NetBSD Status Report January - March 2005
jschauma writes "The NetBSD Foundation published its first quarterly
status report in 2005, covering the months January through March of 2005.
Among many other things, this status report covers the addition of TCP/SACK
and PAM support, the opening of the Foundations Online Store, the new stable
pkgsrc branch and various port-specific items."
PAM has been available on Linux for ages. And it doesn't look as a very complicated thing either.
Just curious, have there been problems with the adoption of PAM, or it just wasn't a priority?
Regarding Xen support, is it robust enough to "jail" applications like web servers or ftp servers? Or, at least, can it be used to provide multiple personal "servers" as we have seen with VMware? -LLM
Annoy a Conservative...
...what are the differences between the various BSDs, out of curiosity?

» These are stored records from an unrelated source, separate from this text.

-- ==== Sys2Proof/Safety.lean ====
section
/-! DEFINITION. What claims about the machine are stated in: the invariant of the registers and of memory, runs with no
mark, the stalled state, the end of a run and the quiescent state, the sides of the two engines, and the conditions under which a descriptor
executes. -/

namespace Sys2Proof.Machine

/-! ### Runs -/

/-- No fault and no refusal recorded (10_state.md rule R42). -/
def Unmarked (s : State) : Prop := s.faulted = [] ∧ s.refused = []

/-! ### The invariant -/

/-- The hard-wired and reserved register bits read as 0 (10_state.md rules R21, R22, R26). -/
def RegsShape (s : State) : Prop :=
  s.ctrl &&& maskRst = 0 ∧
  s.tdbal &&& ~~~maskBaseLo = 0 ∧ s.rdbal &&& ~~~maskBaseLo = 0 ∧
  s.tdlen &&& ~~~maskLen128 = 0 ∧ s.rdlen &&& ~~~maskLen128 = 0 ∧
  s.tdh &&& ~~~maskIdx = 0 ∧ s.tdt &&& ~~~maskIdx = 0 ∧
  s.rdh &&& ~~~maskIdx = 0 ∧ s.rdt &&& ~~~maskIdx = 0

/-- The indices of an enabled engine are slots of its ring (41_tx_engine.md rule R170). -/
def IndicesInRange (s : State) : Prop :=
  ∀ e : Engine, engineOn e s = true → ringHead e s < ringCap e s ∧ ringTail e s < ringCap e s

/-- Memory is in its canonical form and lists only addresses that exist (10_state.md rule R34). -/
def MemoryShape (s : State) : Prop :=
  Memory.wf s.mem ∧ ∀ c ∈ s.mem, c.1 < spaceSize

/-- The register window begins at a multiple of 4, which is all that 00_scope.md rule R5 asks. DESIGN CHOICE (A10): a
base from which the window crosses 2^64 is admitted. -/
def LaunchShape (s : State) : Prop := s.launch.regBase.toNat % 4 = 0

/-- The invariant of the machine between steps. -/
def Inv (s : State) : Prop :=
  RegsShape s ∧ IndicesInRange s ∧ MemoryShape s ∧ LaunchShape s ∧ s.offer = none

/-! ### Special states -/

/-- The TX engine is enabled and has no step: head equals tail (41_tx_engine.md rule R179). -/
def txStopped (s : State) : Bool := engineOn .tx s && !txEnabled s

/-- Whether a turn is the host's: one of its operations, a call or a line of its driver, or its dispatcher's. -/
def isHostTurn (t : Turn) : Bool :=
  match t with
  | .host _ | .call _ | .driver _ | .dispatcher _ => true
  | .txEngine | .offer _ => false

/-- Whether a turn offers a frame. -/
def isOffer (t : Turn) : Bool :=
  match t with
  | .offer _ => true
  | .host _ | .call _ | .driver _ | .dispatcher _ | .txEngine => false

/-- The host program has ended, with which its run ends (00_scope.md rule R12): none of its turns is to come and nothing
of it goes on of itself, whatever the TX engine and the environment have still to do. DESIGN CHOICE (A31), where R12
does not say when a host program has ended: it has not while `INT` is high and its handler could begin, or while the
dispatcher has a page to free. With an unnamed bit of `IM` set, the draw of `INT`'s `other` that decides is the one of
the next step; a later step draws again. -/
def hostEnded (s : State) : Bool :=
  !s.turns.any isHostTurn && (idleAgents.filter isHostTurn).all fun t => !turnEnabled t s.nextTurn

/-- The host program has ended and, in addition, the TX engine has no enabled step and the environment offers no further
frame (00_scope.md rule R12). The marks play no part here. -/
def quiescent (s : State) : Bool := hostEnded s && !txEnabled s && !s.turns.any isOffer

/-- A state with which a run may end: the host program has ended, and nothing is asked of the engines (00_scope.md rule
R12). DESIGN CHOICE (A32): R12 does not speak of marks; by 00_scope.md rule R9 a faulted state is never final, so no
fault may be recorded, while a recorded refusal is only kept. -/
def finalState (s : State) : Bool := hostEnded s && s.faulted.isEmpty

/-! ### What an operation is about -/

/-- The TX side's registers: `TCTL` and the TX ring. -/
def txSideRegs : List Reg := [.tctl, .tdbal, .tdbah, .tdlen, .tdh, .tdt]

/-- The RX side's registers: `RCTL` and the RX ring. -/
def rxSideRegs : List Reg := [.rctl, .rdbal, .rdbah, .rdlen, .rdh, .rdt]

/-- The TX side of two states is the same: `TCTL` and the TX ring registers. -/
def sameTxRegs (s t : State) : Prop :=
  t.tctl = s.tctl ∧ t.tdbal = s.tdbal ∧ t.tdbah = s.tdbah ∧ t.tdlen = s.tdlen ∧ t.tdh = s.tdh ∧ t.tdt = s.tdt

/-- The RX side of two states is the same: `RCTL` and the RX ring registers. -/
def sameRxRegs (s t : State) : Prop :=
  t.rctl = s.rctl ∧ t.rdbal = s.rdbal ∧ t.rdbah = s.rdbah ∧ t.rdlen = s.rdlen ∧ t.rdh = s.rdh ∧ t.rdt = s.rdt

/-- Every byte of memory outside the `n` bytes at `a` reads as before. -/
def memSameOutside (a n : Nat) (s t : State) : Prop :=
  ∀ x, x < a ∨ a + n ≤ x → Memory.find t.mem x = Memory.find s.mem x

/-! ### When a descriptor executes -/

/-- Every one of the `n` bytes at `a` may be accessed by the engines (20_memory.md rule R79). -/
def dmaAll (s : State) (a n : Nat) : Prop := ∀ k < n, dmaAdmits s (a + k) = true

/-- Memory holds the bytes `bs` at `a`, all of them written. -/
def holds (s : State) (a : Nat) (bs : List Byte) : Prop :=
  ∀ k (h : k < bs.length), Memory.find s.mem (a + k) = some bs[k]

/-- The descriptor at an engine's head exists and may be accessed. -/
def headAdmitted (e : Engine) (s : State) : Prop :=
  descAddr e (ringHead e s) s < spaceSize ∧ dmaAll s (descAddr e (ringHead e s) s) config.descSize

/-- The bytes the RX engine stores of an offered frame (42_rx_engine.md rule R195): `f` with `SECRC` = 1, `f ++ fcs`
with `SECRC` = 0. -/
def receivedBytes (o : Offer) (s : State) : List Byte :=
  if s.rctl.getLsbD 26 then o.first :: o.rest else o.first :: o.rest ++ o.fcs.toList

/-- The ranges `[a, a + n)` and `[b, b + m)` have no byte in common. -/
def apart (a n b m : Nat) : Prop := a + n ≤ b ∨ b + m ≤ a

/-! ### Sequences -/

/-- Lines of a driver sequence run one after the other with no other agent between them. -/
def runLines : List DriverOp → State → Result
  | [], s => .next s
  | op :: ops, s =>
    match driverOp op s with
    | .next t => runLines ops t
    | .fault f => .fault f
    | .refused r => .refused r

end Sys2Proof.Machine
end

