/-- R191 (raises), R79, R65, in the order of R231: what stops the RX engine's step on a frame that fits: a descriptor
address of 2^64 or more, one of the 16 descriptor bytes outside `DMA_OK`, one of the 8 bytes of its address field never
written, and one of the buffer's `RX_BUF_SIZE` bytes outside `DMA_OK`. That the address field is read before the buffer
is checked is deduced, log entry 19. -/
def Obligations.RxStepStopsInOrder : Prop :=
  ∀ (s : State) (o : Offer), s.rctl.getLsbD 1 = true → (receivedBytes o s).length ≤ rxBufSize s →
    ringHead .rx s ≠ ringTail .rx s → ringCap .rx s ≠ 0 →
    (0x10000000000000000 ≤ descAddr .rx (ringHead .rx s) s → rxStep o s = .refused (.ringWrap .rx)) ∧
    (descAddr .rx (ringHead .rx s) s < 0x10000000000000000 →
      ¬ dmaAll s (descAddr .rx (ringHead .rx s) s) 16 →
      ∃ x, rxStep o s = .fault (.dma x .rx) ∧ dmaAdmits s x = false ∧
        descAddr .rx (ringHead .rx s) s ≤ x ∧ x < descAddr .rx (ringHead .rx s) s + 16) ∧
    (headAdmitted .rx s → (∃ k < 8, Memory.find s.mem (descAddr .rx (ringHead .rx s) s + k) = none) →
      ∃ x, rxStep o s = .fault (.uninit x .rx) ∧ Memory.find s.mem x = none ∧
        descAddr .rx (ringHead .rx s) s ≤ x ∧ x < descAddr .rx (ringHead .rx s) s + 8) ∧
    (headAdmitted .rx s → (∀ k < 8, Memory.find s.mem (descAddr .rx (ringHead .rx s) s + k) ≠ none) →
      ¬ dmaAll s (bufAddr .rx (ringHead .rx s) s) (rxBufSize s) →
      ∃ x, rxStep o s = .fault (.dma x .rx) ∧ dmaAdmits s x = false ∧
        bufAddr .rx (ringHead .rx s) s ≤ x ∧ x < bufAddr .rx (ringHead .rx s) s + rxBufSize s)

/-- R190, R192, R193, R194: a frame offered to a disabled receiver is dropped, whatever its length; one too long for
the buffer is refused even with no descriptor free; one that fits is dropped when head equals tail; a dropped frame
changes nothing. That the refusal records the number of bytes that would be stored is the model's choice, log entry 33.
-/
def Obligations.RxDropsAndRefusesInOrder : Prop :=
  ∀ (s : State) (o : Offer),
    (s.rctl.getLsbD 1 = false → rxStep o s = .next s) ∧
    (s.rctl.getLsbD 1 = true → rxBufSize s < (receivedBytes o s).length →
      rxStep o s = .refused (.rxLong (receivedBytes o s).length)) ∧
    (s.rctl.getLsbD 1 = true → (receivedBytes o s).length ≤ rxBufSize s → ringHead .rx s = ringTail .rx s →
      rxStep o s = .next s)

/-- R200 (what is written), R24: a step of the RX engine changes no register but the head and the cause, and no byte
of memory outside the buffer its descriptor names and the second half of that descriptor. -/
def Obligations.RxStepWritesOnlyItsBufferAndDescriptor : Prop :=
  ∀ (s t : State) (o : Offer), s.offer = none → rxStep o s = .next t →
    t = { s with mem := t.mem, rdh := t.rdh, rxdw := t.rxdw, draws := t.draws } ∧
    ∀ x, x < bufAddr .rx (ringHead .rx s) s ∨ bufAddr .rx (ringHead .rx s) s + rxBufSize s ≤ x →
      x < descAddr .rx (ringHead .rx s) s + 8 ∨ descAddr .rx (ringHead .rx s) s + 16 ≤ x →
      Memory.find t.mem x = Memory.find s.mem x

/-- R200 (what is read): two states that agree on the RX registers, on memory, on the launch's parameters (`DMA_OK`
among them) and on the next free value take the same RX step on an offered frame, whatever the other registers hold, and
agree on all of these again after it. -/
def Obligations.RxStepReadsOnlyTheRxSide : Prop :=
  ∀ (s u : State) (o : Offer), sameRxRegs s u → u.mem = s.mem → u.launch = s.launch → u.draws = s.draws →
    (∀ t, rxStep o s = .next t → ∃ t', rxStep o u = .next t' ∧ sameRxRegs t t' ∧ t'.mem = t.mem ∧
      t'.launch = t.launch ∧ t'.draws = t.draws ∧
      (t.rxdw = s.rxdw ∧ t'.rxdw = u.rxdw ∨ t.rxdw = true ∧ t'.rxdw = true)) ∧
    (∀ f, rxStep o s = .fault f → rxStep o u = .fault f) ∧
    (∀ r, rxStep o s = .refused r → rxStep o u = .refused r)
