-- ==== Sys2Proof/Tests/Slice0.lean ====
section
/-! SUPPORT. The model's own tests, on the vectors of spec/95_test_vectors.md (sections are cited as 95 §n), and one
witness for every statement that has hypotheses: a concrete state and operands that meet them. -/

namespace Sys2Proof.Tests

open Sys2Proof.Machine

-- One test after the other: each `decide +kernel` waits for the kernel, and side by side they would hold a thread each.
set_option Elab.async false

/-! ### Small states -/

/-- Whether an outcome is a next state of which `p` holds. -/
def nextIs (r : Result) (p : State → Bool) : Bool :=
  match r with
  | .next t => p t
  | .fault _ => false
  | .refused _ => false

/-- Whether an outcome is this fault. -/
def faultIs (r : Result) (f : Fault) : Bool :=
  match r with
  | .next _ => false
  | .fault g => decide (f = g)
  | .refused _ => false

/-- Whether an outcome is this refusal. -/
def refusedIs (r : Result) (x : Refusal) : Bool :=
  match r with
  | .next _ => false
  | .fault _ => false
  | .refused y => decide (x = y)

/-- An outcome that `nextIs` accepts is a next state. -/
theorem exists_next {r : Result} {p : State → Bool} (h : nextIs r p = true) : ∃ t, r = .next t ∧ p t = true := by
  cases r with
  | next t => exact ⟨t, rfl, h⟩
  | fault f => cases h
  | refused x => cases h

/-- The TX ring of 95 (16 slots at 0x10000), head 0, tail 1, enabled; slot 0 names `len` bytes at 0x40000 under the
command byte `cmd`; the buffer holds `buf`; the engine's step is next. -/
def txState (len cmd : Nat) (buf : List Byte) : State :=
  { State.reset with
    tdbal := 0x10000, tdlen := 256, tdt := 1, tctl := 2, turns := [.txEngine],
    mem := Memory.write (Memory.cells 0x10000 (leBytes 16 (0x40000 + len * 2 ^ 64 + cmd * 2 ^ 88))) 0x40000 buf }

/-- The eight bytes of 95 §2.5. -/
def eightBytes : List Byte := [1, 2, 3, 4, 5, 6, 7, 8]

/-- A frame of the bytes 01 02 03 with the check sequence AA BB CC DD (95 §2.6). -/
def threeBytes : Offer where
  first := 1
  rest := [2, 3]
  fcs := #v[0xAA, 0xBB, 0xCC, 0xDD]

/-- A frame of `n + 1` zero bytes. -/
def longFrame (n : Nat) : Offer := { threeBytes with rest := List.replicate n 0 }

/-- The RX ring of 95 (16 slots at 0x11000), head 0, tail 15; slot 0 names the buffer at 0x20000; `rctl` as given;
the offer of `threeBytes` is next. With `BSIZE` = 11 the buffer has 256 bytes. -/
def rxState (rctl : Word) : State :=
  { State.reset with
    rdbal := 0x11000, rdlen := 256, rdt := 15, rctl := rctl, turns := [.offer threeBytes],
    mem := Memory.cells 0x11000 (leBytes 16 0x20000) }

/-- `RCTL` with the receiver enabled, 256-byte buffers and stripping. -/
def rctl256 : Word := 0x04030002

/-! ### Which operations are well formed -/

theorem test_wellFormed_refuses :
    WellFormed (.txdEopRs 0x40000 0) = false ∧ WellFormed (.txdEopRs 0x40000 4097) = false ∧
    WellFormed (.txdEop 0x40000 0) = false ∧ WellFormed (.txdEop 0x40000 4097) = false := by decide

theorem test_wellFormed_admits :
    WellFormed (.txdEopRs 0x40000 1) = true ∧ WellFormed (.txdEop 0x40000 4096) = true ∧
    WellFormed (.wrTdlen 127) = true ∧ WellFormed (.rdMta ⟨127, by decide⟩) = true ∧ WellFormed (.rxd 0) = true := by decide

/-! ### Decoding: words written out from the spec (95 §2.1, §2.5; 30_encoding.md rules R91, R94, R100) -/

theorem test_decode_control :
    decode (.mmio 0x800000005A5A5A5A) = .ok (.wrCtrl 0x5A5A5A5A) ∧ decode (.mmio 0x0000000000000000) = .ok .rdCtrl ∧
    decode (.mmio 0x800001005A5A5A5A) = .ok (.wrRctl 0x5A5A5A5A) ∧ decode (.mmio 0x0000010000000000) = .ok .rdRctl ∧
    decode (.mmio 0x800004005A5A5A5A) = .ok (.wrTctl 0x5A5A5A5A) ∧ decode (.mmio 0x0000040000000000) = .ok .rdTctl := by
  decide

theorem test_decode_interrupt :
    decode (.mmio 0x800000C05A5A5A5A) = .ok (.wrIcr 0x5A5A5A5A) ∧ decode (.mmio 0x000000C000000000) = .ok .rdIcr ∧
    decode (.mmio 0x800000D05A5A5A5A) = .ok (.wrIms 0x5A5A5A5A) ∧ decode (.mmio 0x000000D000000000) = .ok .rdIms ∧
    decode (.mmio 0x800000D85A5A5A5A) = .ok (.wrImc 0x5A5A5A5A) ∧ decode (.mmio 0x000000D800000000) = .ok .rdImc := by
  decide

theorem test_decode_rxRing :
    decode (.mmio 0x800028005A5A5A5A) = .ok (.wrRdbal 0x5A5A5A5A) ∧ decode (.mmio 0x0000280000000000) = .ok .rdRdbal ∧
    decode (.mmio 0x800028045A5A5A5A) = .ok (.wrRdbah 0x5A5A5A5A) ∧ decode (.mmio 0x0000280400000000) = .ok .rdRdbah ∧
    decode (.mmio 0x800028085A5A5A5A) = .ok (.wrRdlen 0x5A5A5A5A) ∧ decode (.mmio 0x0000280800000000) = .ok .rdRdlen ∧
    decode (.mmio 0x800028105A5A5A5A) = .ok (.wrRdh 0x5A5A5A5A) ∧ decode (.mmio 0x0000281000000000) = .ok .rdRdh ∧
    decode (.mmio 0x800028185A5A5A5A) = .ok (.wrRdt 0x5A5A5A5A) ∧ decode (.mmio 0x0000281800000000) = .ok .rdRdt := by
  decide

theorem test_decode_txRing :
    decode (.mmio 0x800038005A5A5A5A) = .ok (.wrTdbal 0x5A5A5A5A) ∧ decode (.mmio 0x0000380000000000) = .ok .rdTdbal ∧
    decode (.mmio 0x800038045A5A5A5A) = .ok (.wrTdbah 0x5A5A5A5A) ∧ decode (.mmio 0x0000380400000000) = .ok .rdTdbah ∧
    decode (.mmio 0x800038085A5A5A5A) = .ok (.wrTdlen 0x5A5A5A5A) ∧ decode (.mmio 0x0000380800000000) = .ok .rdTdlen ∧
    decode (.mmio 0x800038105A5A5A5A) = .ok (.wrTdh 0x5A5A5A5A) ∧ decode (.mmio 0x0000381000000000) = .ok .rdTdh ∧
    decode (.mmio 0x800038185A5A5A5A) = .ok (.wrTdt 0x5A5A5A5A) ∧ decode (.mmio 0x0000381800000000) = .ok .rdTdt := by
  decide

theorem test_decode_filter :
    decode (.mmio 0x800052005A5A5A5A) = .ok (.wrMta ⟨0, by decide⟩ 0x5A5A5A5A) ∧ decode (.mmio 0x0000520000000000) = .ok (.rdMta ⟨0, by decide⟩) ∧
    decode (.mmio 0x800053FC5A5A5A5A) = .ok (.wrMta ⟨127, by decide⟩ 0x5A5A5A5A) ∧
    decode (.mmio 0x000053FC00000000) = .ok (.rdMta ⟨127, by decide⟩) ∧
    decode (.mmio 0x800054005A5A5A5A) = .ok (.wrRal0 0x5A5A5A5A) ∧ decode (.mmio 0x0000540000000000) = .ok .rdRal0 ∧
    decode (.mmio 0x800054045A5A5A5A) = .ok (.wrRah0 0x5A5A5A5A) ∧ decode (.mmio 0x0000540400000000) = .ok .rdRah0 := by
  decide

theorem test_decode_descriptors :
    decode (.txd 0x00000001090000080000000000040000) = .ok (.txdEopRs 0x40000 8) ∧
    decode (.txd 0x00000000010000080000000000040000) = .ok (.txdEop 0x40000 8) ∧
    decode (.rxd 0x0000000300000003000000000002F000) = .ok (.rxd 0x2F000) := by decide

/-- Bits the operations do not look at change nothing: `cso`, `status`, `css` and `special` of a TX descriptor. -/
theorem test_decode_ignores :
    decode (.txd 0xFFFFFFFF09FF00080000000000040000) = .ok (.txdEopRs 0x40000 8) := by decide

TCP SACK was introduced in 1996. Linux introduced it some time between 2.0 and 2.2 (that is, around 1999-2000). It's quite useful if you have a high-bandwidth link with some packet loss, since you can now retransmit only those packets that actually did get lost.
:)
Good to see that the we-are-the-defacto-internet-standard-tcpip-stack people are finally catching up. NetBSD does get some very impressive single-CPU TCP/IP benchmarks though. Oh. They forgot fine-grained locking in their network stack. I suppose performance with those quad Opterons sucks. Too bad. Well. they do have the long distance record tho, guess how many cpus those boxes had.
And yes. PAM is a pile of dung, even on non-BSD systems. But it does let you easily authenticate off just about anything adding just a few lines to your config files. That means RADIUS logins for local users or those that are just accessing some random web page served by Apache that you want to add some access control to. Or LDAP or Kerberos or NIS or NIS+ or a customized SQL database.